José María Paz Goday, Chairman of Reganosa, on how a liveable world for future generations is a priority and what part energy management can play in achieving this goal
The biggest concern for political and financial leaders in today’s world, with some undesirable exceptions, seems to be leaning towards sustainability, based on the conviction that current generations must leave behind a liveable world. One of the main concerns when it comes to sustainability has become the fight against climate change.
Thus, the primary goal is to minimise the effects of human activity on the planet’s climate so humans do not to become a long-term destabilising element. Energy management, therefore, became a primary focus since it is one of the key elements to maintain the quality of life in modern societies. In this regard, renewable energy sources represent one of the most promising solutions for such a future.

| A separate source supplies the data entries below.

-- ==== Sys2Proof/Certificates/Slice0/Obligations.lean ====
section
/-! DEFINITION. The statements for the provers. -/
open Sys2Proof Sys2Proof.Machine

/-- Integer sums and logic (R174). Of every ready INT.ADD, INT.SUB, INT.AND, INT.OR, INT.XOR, INT.MUL, INT.MAC, 64-bit forms
in even pairs: it completes, each participating lane's destination holds the result modulo the width, the set goes on,
and nothing else changes. -/
def Obligations.IntegerArithmeticResults : Prop :=
  ∀ (i : Ins) (s : State), let g := insGroup i s
  (ready i (intShape i) s = true →
    Leaves (.intAdd i) i (intShape i) (fun l => sized i (g.srcD l i.a + g.srcD l i.b) (g.src l i.a + g.src l i.b)) [] s ∧
    Leaves (.intSub i) i (intShape i) (fun l => sized i (g.srcD l i.a - g.srcD l i.b) (g.src l i.a - g.src l i.b)) [] s ∧
    Leaves (.intAnd i) i (intShape i) (fun l => sized i (g.srcD l i.a &&& g.srcD l i.b) (g.src l i.a &&& g.src l i.b)) [] s ∧
    Leaves (.intOr i) i (intShape i) (fun l => sized i (g.srcD l i.a ||| g.srcD l i.b) (g.src l i.a ||| g.src l i.b)) [] s ∧
    Leaves (.intXor i) i (intShape i) (fun l => sized i (g.srcD l i.a ^^^ g.srcD l i.b) (g.src l i.a ^^^ g.src l i.b)) [] s) ∧
  (∀ (h : Shape), h = { srcs := [(i.a, false), (i.b, false)], dst := i.dst } → ready i h s = true →
    Leaves (.intMul i) i h (fun l => [(i.dst, g.src l i.a * g.src l i.b)]) [] s) ∧
  (∀ (h : Shape), h = { srcs := [(i.a, false), (i.b, false), (i.c, false)], dst := i.dst } → ready i h s = true →
    Leaves (.intMac i) i h (fun l => [(i.dst, g.src l i.a * g.src l i.b + g.src l i.c)]) [] s)

/-- Integer shifts, wide products and tests (R174, R426). A 64-bit shift takes bits [5:0] of its count and brings in zeros; a
32-bit shift by less than 32 does as well, and by 32 or more its value is free, whatever it is (the spec states none,
notes/assumptions/8.md); MUL.WIDE and MAC.WIDE write the 64-bit product of two 32-bit operands, signed or not; TEST writes
one predicate with the signed comparison (notes/assumptions/8.md), and no register. -/
def Obligations.IntegerShiftWideTestResults : Prop :=
  ∀ (i : Ins) (s : State), let g := insGroup i s
  (∀ (h : Shape), h = { srcs := [(i.a, i.is64), (i.b, false)], dst := i.dst, dstWide := i.is64 } → ready i h s = true →
    let n l := (g.src l i.b).toNat
    let free l : Word := (Config.freeValue (s.freeN + l)).setWidth 32
    Leaves (.intShl i) i h (fun l => sized i (g.srcD l i.a <<< (n l % 64)) (if n l < 32 then g.src l i.a <<< n l else free l)) [] s ∧
    Leaves (.intShr i) i h (fun l => sized i (g.srcD l i.a >>> (n l % 64)) (if n l < 32 then g.src l i.a >>> n l else free l)) [] s) ∧
  (∀ (h : Shape) signed, h = { srcs := [(i.a, false), (i.b, false)], dst := i.dst, dstWide := true } → ready i h s = true →
    Leaves (.intMulWide i signed) i h (fun l => wpair i.dst (if signed then BitVec.ofInt 64 ((g.src l i.a).toInt * (g.src l i.b).toInt)
      else BitVec.ofNat 64 ((g.src l i.a).toNat * (g.src l i.b).toNat))) [] s) ∧
  (∀ (h : Shape) signed, h = { srcs := [(i.a, false), (i.b, false), (i.c, true)], dst := i.dst, dstWide := true } → ready i h s = true →
    Leaves (.intMacWide i signed) i h (fun l => wpair i.dst ((if signed then BitVec.ofInt 64 ((g.src l i.a).toInt * (g.src l i.b).toInt)
      else BitVec.ofNat 64 ((g.src l i.a).toNat * (g.src l i.b).toNat)) + g.srcD l i.c)) [] s) ∧
  (∀ (h : Shape) cond, cond ≠ .un → h = { srcs := [(i.a, i.is64), (i.b, i.is64)], ok := predOk i.dst } → ready i h s = true →
    Leaves (.intTest i cond) i h (fun l => wpredD g l i.dst (if i.is64 then intCmp 64 cond (g.srcD l i.a).toNat (g.srcD l i.b).toNat
      else intCmp 32 cond (g.src l i.a).toNat (g.src l i.b).toNat)) [] s)

/-- F32 instructions (R95, R99 to R101, R174). ADD, MUL and MAC round the exact sum, product and product plus addend once in
their mode; TEST writes a predicate; MAX and MIN give the operand as R100 orders them; the special functions write the
model's value of the function, drawn within the bound the spec gives. Nothing else changes. -/
def Obligations.SinglePrecisionResults : Prop :=
  ∀ (i : Ins) (s : State), let g := insGroup i s
  (∀ (h : Shape) rnd, rnd ≠ .sr → h = { srcs := [(i.a, false), (i.b, false)], dst := i.dst } → ready i h s = true →
    Leaves (.f32Add i rnd) i h (fun l => [(i.dst, enc32 rnd (fAdd rnd (dec32 (g.src l i.a)) (dec32 (g.src l i.b))))]) [] s ∧
    Leaves (.f32Mul i rnd) i h (fun l => [(i.dst, enc32 rnd (fMul (dec32 (g.src l i.a)) (dec32 (g.src l i.b))))]) [] s) ∧
  (∀ (h : Shape) rnd, rnd ≠ .sr → h = { srcs := [(i.a, false), (i.b, false), (i.c, false)], dst := i.dst } → ready i h s = true →
    Leaves (.f32Mac i rnd) i h
      (fun l => [(i.dst, enc32 rnd (fAdd rnd (fMul (dec32 (g.src l i.a)) (dec32 (g.src l i.b))) (dec32 (g.src l i.c))))]) [] s) ∧
  (∀ (h : Shape) cond, h = { srcs := [(i.a, false), (i.b, false)], ok := predOk i.dst } → ready i h s = true →
    Leaves (.f32Test i cond) i h (fun l => wpredD g l i.dst (fCmp cond (dec32 (g.src l i.a)) (dec32 (g.src l i.b)))) [] s) ∧
  (∀ (h : Shape) prop, h = { srcs := [(i.a, false), (i.b, false)], dst := i.dst } → ready i h s = true →
    Leaves (.f32Max i prop) i h (fun l => [(i.dst, enc32 .rne (fMaxMin true prop (dec32 (g.src l i.a)) (dec32 (g.src l i.b))))]) [] s ∧
    Leaves (.f32Min i prop) i h (fun l => [(i.dst, enc32 .rne (fMaxMin false prop (dec32 (g.src l i.a)) (dec32 (g.src l i.b))))]) [] s) ∧
  (∀ (h : Shape), h = { srcs := [(i.a, false)], dst := i.dst } → ready i h s = true →
    let d l := Config.freeValue (s.freeN + l)
    Leaves (.f32Recip i) i h (fun l => [(i.dst, enc32 .rne (fRecip (dec32 (g.src l i.a))))]) [] s ∧
    Leaves (.f32Rsqrt i) i h (fun l => [(i.dst, enc32 .rne (fRsqrt (dec32 (g.src l i.a))))]) [] s ∧
    Leaves (.f32Exp2 i) i h (fun l => [(i.dst, f32Exp2 (d l) (g.src l i.a))]) [] s ∧
    Leaves (.f32Log2 i) i h (fun l => [(i.dst, f32Log2 (d l) (g.src l i.a))]) [] s ∧
    Leaves (.f32Sin i) i h (fun l => [(i.dst, f32Trig false (d l) (g.src l i.a))]) [] s ∧
    Leaves (.f32Cos i) i h (fun l => [(i.dst, f32Trig true (d l) (g.src l i.a))]) [] s)
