theorem tscCapture_fn (f k : Nat) (s : State) : (tscCapture (.fn f) s).fn k =
    if k = f then { s.fn f with tscHi := BitVec.ofNat 32 (s.now / 2 ^ 32) } else s.fn k :=
  fn_onFn s f k fun x => { x with tscHi := BitVec.ofNat 32 (s.now / 2 ^ 32) }

theorem tscCapture_core (p k : Nat) (s : State) : (tscCapture (.core p) s).core k =
    if k = p then { s.core p with tscHi := BitVec.ofNat 32 (s.now / 2 ^ 32) } else s.core k :=
  core_onCore s p k fun x => { x with tscHi := BitVec.ofNat 32 (s.now / 2 ^ 32) }

theorem exec_tscTimeLowRead_fn {f : Nat} (s : State) (hf : f < 64) : exec (.tscTimeLowRead f) s =
    .next ((tscCapture (.fn f) s).onLastRead fun _ => BitVec.ofNat 64 (s.now % 2 ^ 32)) := if_pos hf

theorem exec_tscTimeLowRead_core {p : Nat} (s : State) (hp : p < 1152) : exec (.tscTimeLowRead (64 + p)) s =
    .next ((tscCapture (.core p) s).onLastRead fun _ => BitVec.ofNat 64 (s.now % 2 ^ 32)) := by
  show execTscTimeLowRead (64 + p) s = _
  unfold execTscTimeLowRead
  dsimp only
  rw [if_neg (by omega), if_pos (by omega), Nat.add_sub_cancel_left]

theorem exec_tscReferenceReturn_present {s : State} (h : s.tsc.ref = true) : exec .tscReferenceReturn s = .next s :=
  congrArg Host.Outcome.next (if_pos h)

theorem exec_tscReferenceReturn_lost {s : State} (h : s.tsc.ref = false) : exec .tscReferenceReturn s =
    .next (s.onTsc fun t => relocked { t with ref := true, relock := true, slew := t.slew - t.drift, drift := 0 }) :=
  congrArg Host.Outcome.next (if_neg (by simp [h]))

theorem relocked_of_slew {t : Tsc} (h : t.slew ≠ 0) : relocked t = t := if_neg (by simp [h])

theorem relocked_of_done {t : Tsc} (hr : t.relock = true) (hf : t.ref = true) (hs : t.slew = 0) :
    relocked t = { t with locked := true, relock := false } := if_pos (by simp [hr, hf, hs])

/-- Settles O17, command by command: a counter is locked again only once nothing is left to slew (notes/assumptions/61.md), and a
return of a present reference changes nothing (notes/assumptions/4.md). -/
theorem deviceTimeCommandsComplete : Obligations.DeviceTimeCommandsComplete := by
  intro s
  refine ⟨fun f hf => ?_, fun p hp => ?_, fun h => if_pos h, exec_tscReferenceReturn_present, fun h hs => ?_, fun h hs => ?_⟩
  · exact ⟨_, exec_tscTimeLowRead_fn s hf, rfl, congrArg Fn.tscHi ((tscCapture_fn ..).trans (if_pos rfl)),
      fun f' hn => (tscCapture_fn ..).trans (if_neg hn), rfl, rfl⟩
  · exact ⟨_, exec_tscTimeLowRead_core s hp, rfl, congrArg Core.tscHi ((tscCapture_core ..).trans (if_pos rfl)),
      fun q hn => (tscCapture_core ..).trans (if_neg hn), rfl, rfl⟩
  · rw [exec_tscReferenceReturn_lost h]
    refine congrArg (fun t => Host.Outcome.next { s with tsc := t }) (relocked_of_slew fun h0 => hs ?_)
    exact Int.sub_eq_zero.mp h0
  · rw [exec_tscReferenceReturn_lost h]
    have h0 : s.tsc.slew - s.tsc.drift = 0 := Int.sub_eq_zero.mpr hs
    simp only [State.onTsc, h0]
    rw [relocked_of_done rfl rfl rfl]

ANTAGONIST AND PROTAGONIST
In most movies there is always an antagonist alongside the protagonist. Here, the role of antagonist has been given to fossil fuels since they are one of the main sources of CO2 emissions. They produce an increase in global temperature and different types of environmental disorders. In this scenario, gas must play an essential role to boost the energy transition. This is possible due to its own intrinsic characteristics including zero particles, SO2 and NOx emissions, and lower CO2 emissions compared to other traditional fuels. However, these are not the most important characteristics by which natural gas should be judged.

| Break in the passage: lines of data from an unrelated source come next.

-- ==== Sys2Proof/Machine/Ops.lean ====
section
/-! DEFINITION. The named operations over framebuffer memory and the block's registers, the ending of an operation
with a result or an error (60_exceptions.md R193). -/

namespace Sys2Proof.Machine

/-! ## Framebuffer memory (20_memory.md R41) -/

/-- `FB[a]` (R12): the listed byte, else the unlisted one. -/
def Memory.read (m : Memory) (a : Nat) : Byte :=
  match m with
  | [] => unlistedByte
  | c :: rest => if c.1 = a then c.2 else Memory.read rest a

/-- A cell put at its place in a rising list. -/
def insertCell (a : Nat) (v : Byte) : Memory → Memory
  | [] => [(a, v)]
  | c :: rest => if c.1 < a then c :: insertCell a v rest else (a, v) :: c :: rest

/-- The memory with nothing listed at `a`. -/
def Memory.erase (m : Memory) (a : Nat) : Memory := m.filter fun c => decide (c.1 ≠ a)

/-- `FB[a] <- v` (R12), kept canonical. -/
def Memory.write (m : Memory) (a : Nat) (v : Byte) : Memory :=
  if v = unlistedByte then Memory.erase m a else insertCell a v (Memory.erase m a)

/-- `for i in 0 .. 12000: FB[i] <- v` (R144). -/
def Memory.fill (v : Byte) : Memory := memoryOf fun _ => v

/-- The canonical form: addresses strictly rising and inside framebuffer space, no entry equal to the unlisted byte. -/
def Memory.wf (m : Memory) : Bool :=
  decide (m.Pairwise fun c d => c.1 < d.1) &&
    m.all fun c => decide (c.1 < Config.fbBytes) && decide (c.2 ≠ unlistedByte)

/-- A read of framebuffer space, or nothing where the spec says there is no such address (R41, R50). -/
def fbLoad (m : Memory) (a : Nat) : Option Byte := if a < Config.fbBytes then some (Memory.read m a) else none

/-- `FB[50*y .. 50*y + 50)`: the packed bytes of line y (R41, R164). -/
def fbLine (m : Memory) (y : Nat) : List Byte :=
  (List.range Config.lineBytes).map fun k => Memory.read m (Config.lineBytes * y + k)

/-! ## Ending an operation -/

/-- Returning a result to the host (R13). -/
def State.finish (s : State) (r : OpResult) : State := { s with results := s.results ++ [r] }

/-- Taking an error (R193): the result is `Err(k)`, nothing else of the state changes, and control goes back to the
host. There is no return from it (R194). -/
def State.raise (s : State) (k : ErrorKind) : State := s.finish (.err k)

/-- The numbers R180 gives the error kinds, for tabulation only (D4; log 28). -/
def errorNumber : ErrorKind → Nat
  | .io => 1
  | .crcMismatch => 2
  | .invalidLength => 3
  | .addressMismatch => 4
  | .functionMismatch => 5
  | .modbusException _ => 6
  | .timeout => 7
  | .invalidBaudRate => 8
  | .invalidAddress => 9
  | .bus _ => 10

/-! ## Writes of the block's registers -/

/-- `DEVADDR <- a` (R21, R128). -/
def State.setDevAddr (s : State) (a : Byte) : State := { s with devAddr := a }

/-- `P <- 1 - P` (R161 to R163). -/
def State.togglePolarity (s : State) : State := { s with p := flipPolarity s.p }

/-- A write of the whole dirty bitmap. -/
def State.setDirty (s : State) (d : BitVec 240) : State := { s with dirty := d }

/-- A write of the framebuffer. -/
def State.setFb (s : State) (m : Memory) : State := { s with fb := m }

/-- A change of the ghost image (R34). -/
def State.setPanel (s : State) (pan : Panel) : State := { s with panel := pan }

/-- A change of the part-wise partial write (log 11). -/
def State.setOpenWrite (s : State) (w : Option PartialWrite) : State := { s with openWrite := w }

/-- What the serial transport still has for the block (R32). -/
def State.setSerialRx (s : State) (q : List RxEvent) : State := { s with serialRx := q }

/-- `Log(t)` for each line (R16). -/
def State.logLines (s : State) (lines : List (List Byte)) : State := { s with logOut := s.logOut ++ lines }

end Sys2Proof.Machine
end

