/-- Put together from the dirty lines' records, a partial write does exactly what FLUSH does, whatever the bus answers,
but for P and DIRTY: the parts put together are the format (R70, R71, R163, R164). What a part does as a step is the
model's choice (logs 1 and 11), and so is the ascending order of the records (D15, log 15). -/
def Obligations.PartsTogetherAreTheFlush : Prop :=
  ∀ s t : State, s.dirty ≠ 0#240 → exec .flush s = .next t →
    runInstrs ([.dwrHeader s.p] ++
      ((List.range 240).filter (dirtyBit s.dirty)).map (fun y => .dwrLine (BitVec.ofNat 8 (y + 1)) (fbLine s.fb y)) ++
      [.dwrTrailer]) s = { t with p := s.p, dirty := s.dirty, openWrite := none }
end

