-- ==== Sys2Proof/Laws/Flags.lean ====
section
/-! SUPPORT. The dirty bitmap bit by bit. -/

namespace Sys2Proof.Machine

theorem dirtyBit_markLine (d : BitVec 240) {y l : Nat} (hl : l < 240) :
    dirtyBit (markLine d y) l = (dirtyBit d l || decide (l = y)) := by
  rw [dirtyBit, markLine, BitVec.getLsbD_or, BitVec.getLsbD_twoPow, dirtyBit]
  by_cases h : y = l
  · simp [h, hl]
  · simp [h, Ne.symm h]

@[simp] theorem dirtyBit_allDirty {l : Nat} (hl : l < 240) : dirtyBit allDirty l = true := by
  rw [dirtyBit, allDirty, BitVec.getLsbD_allOnes, decide_eq_true hl]

@[simp] theorem dirtyBit_noneDirty (l : Nat) : dirtyBit noneDirty l = false := by
  simp [dirtyBit, noneDirty]

theorem mem_dirtyLines {d : BitVec 240} {y : Nat} : y ∈ dirtyLines d ↔ y < 240 ∧ dirtyBit d y = true := by
  simp [dirtyLines, Config.height]

theorem dirtyLines_ascending (d : BitVec 240) : (dirtyLines d).Pairwise (· < ·) :=
  List.pairwise_lt_range.filter _

/-- No line is dirty exactly when the bitmap is zero. -/
theorem dirty_eq_zero_iff (d : BitVec 240) : d = noneDirty ↔ ∀ y, y < 240 → dirtyBit d y = false := by
  refine ⟨fun h y _ => by rw [h, dirtyBit_noneDirty], fun h => BitVec.eq_of_getLsbD_eq fun y hy => ?_⟩
  rw [show d.getLsbD y = false from h y hy, noneDirty, BitVec.getLsbD_zero]

theorem dirtyLines_eq_nil_iff (d : BitVec 240) : dirtyLines d = [] ↔ d = noneDirty := by
  rw [dirty_eq_zero_iff, List.eq_nil_iff_forall_not_mem]
  simp only [mem_dirtyLines, not_and, Bool.not_eq_true]

end Sys2Proof.Machine
end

Natural gas has demonstrated itself as an essential element to support renewables. Most renewable energy technologies including solar, wind, marine and others, need a backup to integrate them into the power supply system due to their intermittent and unpredictable nature, something which power generated with natural gas has proven to provide in a flexible and efficient manner.
Apart from this, the natural gas system is also best positioned for integrating renewable gas into its operations, such as biogas or hydrogen, produced by harnessing surplus power generated by renewable energy systems. Additionally, natural gas, in particular its liquefied form, is a key alternative fuel for the road and maritime transportation of general goods and people or even fishing activities, contributing to further minimising its associated environmental impact.
The support of political authorities is required here to develop the regulatory and industrial framework that will help to develop solutions and necessary support infrastructures. This should be compatible with the use and protection of existing infrastructures that are deemed useful, while obsolete infrastructure that only add costs to the supply system, should be replaced. Industry decision-makers will need to innovate and search for new business opportunities that will allow new applications for natural gas and its associated infrastructures, while assuming risks associated to business ventures and avoiding those that are only guided by political interests.